Production Technology of Lily (Lilium)

Botanical Description of Lily (Lilium)

Common name – Lilium
Botanical name – Lillium Candidum
Local name – Lily
Family – Liliaceae
Chromosome no. – 2n = 24
Origin – Europe, North America, and Asia

Lily Cultivation (Agri Study Hub)

Introduction of Lily (Lilium)

The lily (Lilium) is one of the important members of the family Liliaceae. Lilies are among the top 10 flowers of the world traded for high-value flowers with attractive colors, excellent vase life, and in some cases with exhilarating fragrance. Lilies are native to the Northern Hemisphere. They are widely used in the floral industry as cut flowers and potted plants. The Lilium are classified into three important groups like Asiatic hybrids, LA, and Oriental hybrids marketed nearly year-round as highly remunerative cut flowers. Quality flowers and bulbs can be produced both in hills. and Northern plains conditions, however, quality bulb production is possible in hills.

Climate and soil Requirement for Lily (Lilium)
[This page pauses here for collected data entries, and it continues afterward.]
-- ==== Sys2Proof/Machine/Parameters.lean ====
section
/-! DEFINITION. The parameters of this instance (`00_scope.md` rule R7): the check at construction
(`10_state.md` rule R31) and the table lookup (`42_register_access.md` rule R174). -/

namespace Sys2Proof.Machine

/-- "A model refuses an ill-formed table at construction" (rule R31); `TIMEOUT_TICKS` is at least 1 (rule R29). -/
def constructParams (p : Params) : Option Params := if p.wellFormed then some p else none

/-- What is offered at process start: the OPEN constants of `Config.lean` and `ERRBIT` of rule R92. -/
def offeredParams : Params :=
  { regTab := Config.regTab, timeoutTicks := Config.timeoutTicks
    fmaskRead := Config.fmaskRead, fmaskWrite := Config.fmaskWrite, errBit := errBitListing }

/-- The parameters of an instance whose offer was refused: no register and the shortest timeout
(DESIGN CHOICE, log 4). -/
def refusedParams : Params :=
  { regTab := [], timeoutTicks := 1
    fmaskRead := Config.fmaskRead, fmaskWrite := Config.fmaskWrite, errBit := errBitListing }

/-- The parameters of this instance: any well-formed choice, fixed for its lifetime (rule R7). -/
def params : Params := (constructParams offeredParams).getD refusedParams

/-- `REGTAB[address]` (rule R174): the descriptor at that address, if the table has one. -/
def lookupRegister (cfg : Params) (address : Byte) : Option RegisterDescriptor :=
  cfg.regTab.find? (fun d => d.address == address)

end Sys2Proof.Machine
end

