/-- Rules R166 to R169: the tests of `EncodeValue` in their order. -/
def Obligations.EncodeValueFollowsItsTests : Prop :=
  ∀ (d : RegisterDescriptor) (v : Rat), 0 < d.scale →
    (v < d.min ∨ d.max < v → encodeValue d v = .error .outOfRange) ∧
    (d.min ≤ v → v ≤ d.max → (∀ q : Int, v ≠ q * d.scale) → encodeValue d v = .error .notRepresentable) ∧
    (∀ q : Int, d.min ≤ v → v ≤ d.max → v = q * d.scale →
      (d.encoding = .unsigned →
        ((0 ≤ q ∧ q < 2 ^ (8 * d.width.bytes) → encodeValue d v = .ok (splitRaw d.width q.toNat)) ∧
          (q < 0 ∨ 2 ^ (8 * d.width.bytes) ≤ q → encodeValue d v = .error .notRepresentable))) ∧
      ∀ b, d.encoding = .signedDirectionBit b →
        ((q.natAbs < 2 ^ b →
            encodeValue d v = .ok (splitRaw d.width (q.natAbs + if q < 0 then 2 ^ b else 0))) ∧
          (2 ^ b ≤ q.natAbs → encodeValue d v = .error .notRepresentable)))

/-! ## The parameters -/

/-- Rule R31: an ill-formed choice is refused at construction, and a well-formed one is taken as it is. The parameters
of this instance are well formed, and its table holds only well-formed descriptors, one an address: where the offer is
ill formed this holds by the model's choice, an empty table and one tick (log 4). -/
def Obligations.ParametersAreWellFormed : Prop :=
  (∀ p : Params, (p.wellFormed = false → constructParams p = none) ∧
    (p.wellFormed = true → constructParams p = some p)) ∧
  params.wellFormed = true ∧
  (∀ d, d ∈ params.regTab → d.wellFormed = true ∧ lookupRegister params d.address = some d)

/-! ## The whole machine -/

/-- Every step keeps the invariant, for every well-formed choice of the parameters (rules R22, R23, R25, R29, R122,
R131, R135, R136, R142, R160, R199). -/
def Obligations.StepKeepsInvariant : Prop :=
  ∀ (cfg : Params) (s t : State), cfg.wellFormed = true → s.Inv cfg → stepWith cfg s = .next t → t.Inv cfg

/-- The invariant holds after reset. -/
def Obligations.InvariantHoldsAtReset : Prop :=
  ∀ cfg : Params, State.reset.Inv cfg

/-- No instruction and no failure is fatal (rule R240): a step answers a next state unless the client reads the result
registers while `r_valid = 0` (rules R33, R273). That this read is the named fault is DEDUCED from
`93_implementation_defined.md` U17 (log 19). -/
def Obligations.OnlyAnEarlyReadStops : Prop :=
  ∀ (cfg : Params) (s : State),
    (s.port.client = .readResult ∧ s.rValid = false → stepWith cfg s = .fault .resultNotReadable) ∧
    (¬ (s.port.client = .readResult ∧ s.rValid = false) → ∃ t, stepWith cfg s = .next t)

/-- "No transmission outside `SEND`" (rule R273), in index order (rule R132): what a step adds to the transport's
calls. -/
def Obligations.OnlySendTransmits : Prop :=
  ∀ (cfg : Params) (s t : State), stepWith cfg s = .next t →
    t.wire = s.wire ∨
    (s.ses = .send ∧ s.txI < s.txLen ∧ t.wire = s.wire ++ [.write (byteAt s.txb s.txI)] ∧ t.txI = s.txI + 1) ∨
    (s.ses = .idle ∧ s.linkOpen = false ∧ ∃ baud, t.wire = s.wire ++ [.openAt baud]) ∨
    (s.ses = .idle ∧ s.linkOpen = true ∧ t.wire = s.wire ++ [.close])

/-- Rules R142, R143: the transitions of `ses` but for reset. `SEND` is entered from `IDLE` alone, by a command presented
with the link open; `RECV` from `SEND` alone, when the request is out and a response is expected; and `IDLE` is
"re-entered only when the result is valid". -/
def Obligations.SessionTransitionsAreClosed : Prop :=
  ∀ (cfg : Params) (s t : State), s.port.client ≠ .reset → stepWith cfg s = .next t →
    (t.ses = .send → s.ses = .send ∧ s.txI < s.txLen ∨
      s.ses = .idle ∧ s.linkOpen = true ∧ t.rValid = false ∧ ∃ c, s.port.client = .present c) ∧
    (t.ses = .recv → s.ses = .recv ∨ s.ses = .send ∧ s.txLen ≤ s.txI ∧ s.cExpect = true) ∧
    (t.ses = .idle → s.ses = .idle ∨ t.rValid = true)

/-- Rules R33, R260: from any state, reset leaves the values the rules give, abandons a transaction without a result,
and sends nothing; and they are the values of the state after reset. -/
def Obligations.ResetLeavesItsValues : Prop :=
  (∀ (cfg : Params) (s : State), s.port.client = .reset →
    ∃ t, stepWith cfg s = .next t ∧ t.ses = .idle ∧ t.linkOpen = false ∧ t.rValid = false ∧ t.rxLen = 0 ∧
      t.timer = 0 ∧ readTypedResult t = none ∧ readTransaction t = none ∧ t.wire = s.wire ∧
      t.inputs = s.inputs.tail) ∧
  State.reset.ses = .idle ∧ State.reset.linkOpen = false ∧ State.reset.rValid = false ∧
  State.reset.rxLen = 0 ∧ State.reset.timer = 0

/-- Rule R145: in `IDLE`, whatever comes but a command that is served or a reset, the result stays readable as it
is. -/
def Obligations.ResultStaysReadable : Prop :=
  ∀ (cfg : Params) (s : State), s.ses = .idle → s.rValid = true → s.port.client ≠ .reset →
    (s.linkOpen = true → ∀ c, s.port.client ≠ .present c) →
    ∃ t, stepWith cfg s = .next t ∧ t.ses = .idle ∧ readTypedResult t = readTypedResult s ∧
      readTransaction t = readTransaction s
Climate Requirement for Lily Cultivation

Lilium needs partial shade (40-50% ) during the growing season and can be grown successfully under protected conditions. In the areas that experience cool climates during the growing period, quality flowers can be grown under shade net house/polyhouse conditions. The climatic conditions of the low, mid, and high hilly areas are suitable for growing lilies to supply the flowers round the year in the market. In the plains favorable climatic conditions prevail only during the winter season, to produce quality flowers.

Lilies need 2,000-3,000 foot candles of light for quality flower production. In low light conditions such as photoperiod, less than 12 to 14 hr an 8 hr night interruption prevents the bud drop. A good rooting system is important for obtaining a higher yield of good-quality flowers and bulbs. The optimum day and night temperature for obtaining higher yield and quality of Lilium is 20-25°C and 8-12°C during day and night, respectively. Optimum humidity inside the greenhouse must be around 60-70%.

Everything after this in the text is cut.